NEW ORLEANS - The deal is all but done. Now it is time to sell it.
Days after they announced a multibillion-dollar settlement, BP PLC and a committee of plaintiffs’ attorneys are working out details of an agreement to resolve more than 100,000 claims spawned by the 2010 oil spill in the Gulf of Mexico.
They must persuade a federal judge that the settlement is fair and equitable, but the sales job does not end there.
Some attorneys who did not participate in the talks but represent thousands of plaintiffs question whether the court-supervised claims process offers a better bargain for their clients than the $20 billion compensation fund BP established in 2010. They can urge their clients not to participate in the settlement, though pursuing a claim separately could involve years of costly litigation.
Anthony Buzbee, a Houston attorney who represents about 12,000 clients with claims against BP, said he received a phone call Monday night from a Plaintiffs’ Steering Committee member who briefed him on some of the terms of the deal.
Buzbee had initially expressed doubt that the settlement could benefit his clients.
His tone had softened by Tuesday, however.
Buzbee said the committee member assured him the court settlement’s terms are much more generous than the Gulf Coast Claims Facility’s claims processing formula.
“I’m going to withhold judgment on it and wait and see what the final protocols are going to be,’’ Buzbee said.
Daniel Becnel Jr., a Reserve, La., attorney who represents about 1,500 clients with claims against BP, said he does not need to read the fine print of the deal to know he will advise his clients to opt out of the settlement.

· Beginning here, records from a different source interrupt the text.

-- ==== Sys2Proof/Machine/Base.lean ====
section
/-! DEFINITION. Bit fields, byte order, saturation, CRC-32C and sparse maps: the helpers that every block uses. -/

namespace Sys2Proof.Machine

/-- Bits `[lo + n - 1 : lo]` of a word as a number (R12). -/
def bitsOf (w : Word) (lo n : Nat) : Nat := (w.toNat >>> lo) % 2 ^ n

/-- Bits `[lo + n - 1 : lo]` of a 64-bit word as a number. -/
def bitsOf64 (w : Word64) (lo n : Nat) : Nat := (w.toNat >>> lo) % 2 ^ n

/-- One bit of a word. -/
def bitAt (w : Word) (i : Nat) : Bool := w.getLsbD i

/-- A number as a word. -/
def toW (n : Nat) : Word := BitVec.ofNat 32 n

/-- A number placed at bit `lo`. -/
def at' (lo n : Nat) : Word := BitVec.ofNat 32 (n <<< lo)

/-- A truth value as 0 or 1. -/
def b2n (b : Bool) : Nat := if b then 1 else 0

/-- A word with bit `i` set or cleared. -/
def setBit (w : Word) (i : Nat) (v : Bool) : Word :=
  if v then w ||| BitVec.ofNat 32 (2 ^ i) else w &&& ~~~ BitVec.ofNat 32 (2 ^ i)

/-- The low 16 bits of a number as a signed number. -/
def sext16 (n : Nat) : Int := (BitVec.ofNat 16 n).toInt

/-- An integer limited to the range of a signed 32-bit word. -/
def sat32 (x : Int) : Int := if x < -2147483648 then -2147483648 else if 2147483647 < x then 2147483647 else x

/-- An integer as a word, saturating. -/
def satW (x : Int) : Word := BitVec.ofInt 32 (sat32 x)

/-- The low and high halves of a 64-bit word. -/
def lo32 (w : Word64) : Word := w.setWidth 32
def hi32 (w : Word64) : Word := (w >>> 32).setWidth 32
def cat64 (hi lo : Word) : Word64 := (hi ++ lo : BitVec (32 + 32))

/-- Four bytes, least significant first, as a word (R13). -/
def leWord : List Byte → Word
  | [] => 0
  | b :: bs => (leWord bs) <<< 8 ||| b.setWidth 32

/-- A word as its four bytes, least significant first (R13). -/
def wordBytes (w : Word) : List Byte :=
  [w.setWidth 8, (w >>> 8).setWidth 8, (w >>> 16).setWidth 8, (w >>> 24).setWidth 8]

/-- Words as bytes, each little-endian. -/
def wordsBytes (ws : List Word) : List Byte := ws.flatMap wordBytes

/-- A big-endian number of a list of bytes, as network frames hold it (R13). -/
def beNat : List Byte → Nat
  | bs => bs.foldl (fun a b => a * 256 + b.toNat) 0

/-- A word as four bytes, most significant first. -/
def wordBytesBe (w : Word) : List Byte := (wordBytes w).reverse

/-- A number as `n` bytes, most significant first. -/
def natBytesBe : Nat → Nat → List Byte
  | 0, _ => []
  | n + 1, v => BitVec.ofNat 8 (v >>> (8 * n)) :: natBytesBe n v

/-- A number as `n` bytes, least significant first. -/
def natBytesLe : Nat → Nat → List Byte
  | 0, _ => []
  | n + 1, v => BitVec.ofNat 8 v :: natBytesLe n (v >>> 8)

/-- A little-endian number of a list of bytes. -/
def leNat : List Byte → Nat
  | [] => 0
  | b :: bs => b.toNat + 256 * leNat bs

/-- One bit of the CRC-32C shift register, reflected form of polynomial 0x1EDC6F41 (R316). PRESUMED: log 15. -/
def crcBit (c : Word) : Word := if c.getLsbD 0 then (c >>> 1) ^^^ 0x82F63B78 else c >>> 1

/-- One byte of CRC-32C. -/
def crcByte (c : Word) (b : Byte) : Word :=
  let c0 := c ^^^ b.setWidth 32
  crcBit (crcBit (crcBit (crcBit (crcBit (crcBit (crcBit (crcBit c0)))))))

/-- CRC-32C over bytes: initial value and final inversion all ones (R316). -/
def crc32c (bs : List Byte) : Word := ~~~ (bs.foldl crcByte 0xFFFFFFFF)

/-- CRC-32C over words, each little-endian. -/
def crcWords (ws : List Word) : Word := crc32c (wordsBytes ws)

/-- Signed comparison helpers on words. -/
def sgn (w : Word) : Int := w.toInt

/-- Modular 32-bit order of checkpoint numbers: `a` is before `b` (R459). -/
def modBefore (a b : Word) : Bool := (a - b).msb

/-- The next lane of A is B, of B is C and of C is A (R50, R155). -/
def nextLane : LaneId → LaneId
  | .a => .b
  | .b => .c
  | .c => .a

/-- The previous lane. -/
def prevLane : LaneId → LaneId
  | .a => .c
  | .b => .a
  | .c => .b

/-- The peer of link 0 (next lane) or link 1 (previous lane) (R155). -/
def linkPeer (l : LaneId) (link : Nat) : LaneId := if link = 0 then nextLane l else prevLane l

/-- The number of a lane: 0 A, 1 B, 2 C. -/
def laneNo : LaneId → Nat
  | .a => 0
  | .b => 1
  | .c => 2

/-- The lane of a number; 3 and above name none. -/
def laneOf : Nat → Option LaneId
  | 0 => some .a
  | 1 => some .b
  | 2 => some .c
  | _ => none

/-- The link of lane `l` to another lane `p`, if they differ. -/
def linkTo (l p : LaneId) : Option Nat :=
  if p = nextLane l then some 0 else if p = prevLane l then some 1 else none

/-- A sparse map: pairs of key and value, keys strictly rising; a key that is not listed has a default value. -/
def smFind {α : Type} (m : List (Nat × α)) (k : Nat) : Option α :=
  match m with
  | [] => none
  | (k', v) :: rest => if k' = k then some v else if k < k' then none else smFind rest k

/-- A key removed. -/
def smErase {α : Type} (m : List (Nat × α)) (k : Nat) : List (Nat × α) :=
  match m with
  | [] => []
  | (k', v) :: rest => if k' = k then rest else if k < k' then (k', v) :: rest else (k', v) :: smErase rest k

/-- A key set to a value. -/
def smSet {α : Type} (m : List (Nat × α)) (k : Nat) (v : α) : List (Nat × α) :=
  match m with
  | [] => [(k, v)]
  | (k', v') :: rest =>
    if k' = k then (k, v) :: rest else if k < k' then (k, v) :: (k', v') :: rest else (k', v') :: smSet rest k v

/-- A key set, with the default value `d` of that key left out of the list. -/
def smPut {α : Type} [DecidableEq α] (m : List (Nat × α)) (k : Nat) (d v : α) : List (Nat × α) :=
  if v = d then smErase m k else smSet m k v

/-- The value of a key, or its default. -/
def smGet {α : Type} (m : List (Nat × α)) (k : Nat) (d : α) : α := (smFind m k).getD d

/-- Keys strictly rise from above `lo` on. -/
def smSortedFrom {α : Type} (lo : Nat) (m : List (Nat × α)) : Bool :=
  match m with
  | [] => true
  | (k, _) :: rest => decide (lo ≤ k) && smSortedFrom (k + 1) rest

/-- Keys strictly rise. -/
def smSorted {α : Type} (m : List (Nat × α)) : Bool := smSortedFrom 0 m

/-- A number put into a rising list. -/
def insAsc (x : Nat) : List Nat → List Nat
  | [] => [x]
  | y :: ys => if x ≤ y then x :: y :: ys else y :: insAsc x ys

/-- Numbers in rising order. -/
def sortAsc : List Nat → List Nat
  | [] => []
  | x :: xs => insAsc x (sortAsc xs)

/-- The element of a list at a position, or a default. -/
def nth {α : Type} (xs : List α) (i : Nat) (d : α) : α := xs.getD i d

/-- A list with the element at a position replaced. -/
def setNth {α : Type} (xs : List α) (i : Nat) (v : α) : List α := xs.set i v

/-- A function applied to a state for each number of a list, in order. -/
def forEach {σ : Type} (xs : List Nat) (f : Nat → σ → σ) (s : σ) : σ := xs.foldl (fun a i => f i a) s

end Sys2Proof.Machine
end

One of Becnel’s concerns is that he says the settlement does not account for tens of thousands of people and businesses that have not filed claims yet.
“They’re starting to catch a lot of flak from a lot of people,’’ Becnel said. “How do you settle a case without knowing what the universe is of the entire client population?’’
Rig owner Transocean and cement contractor Halliburton also may challenge the deal in part because it seeks to assign certain claims BP has made against those companies to the steering committee.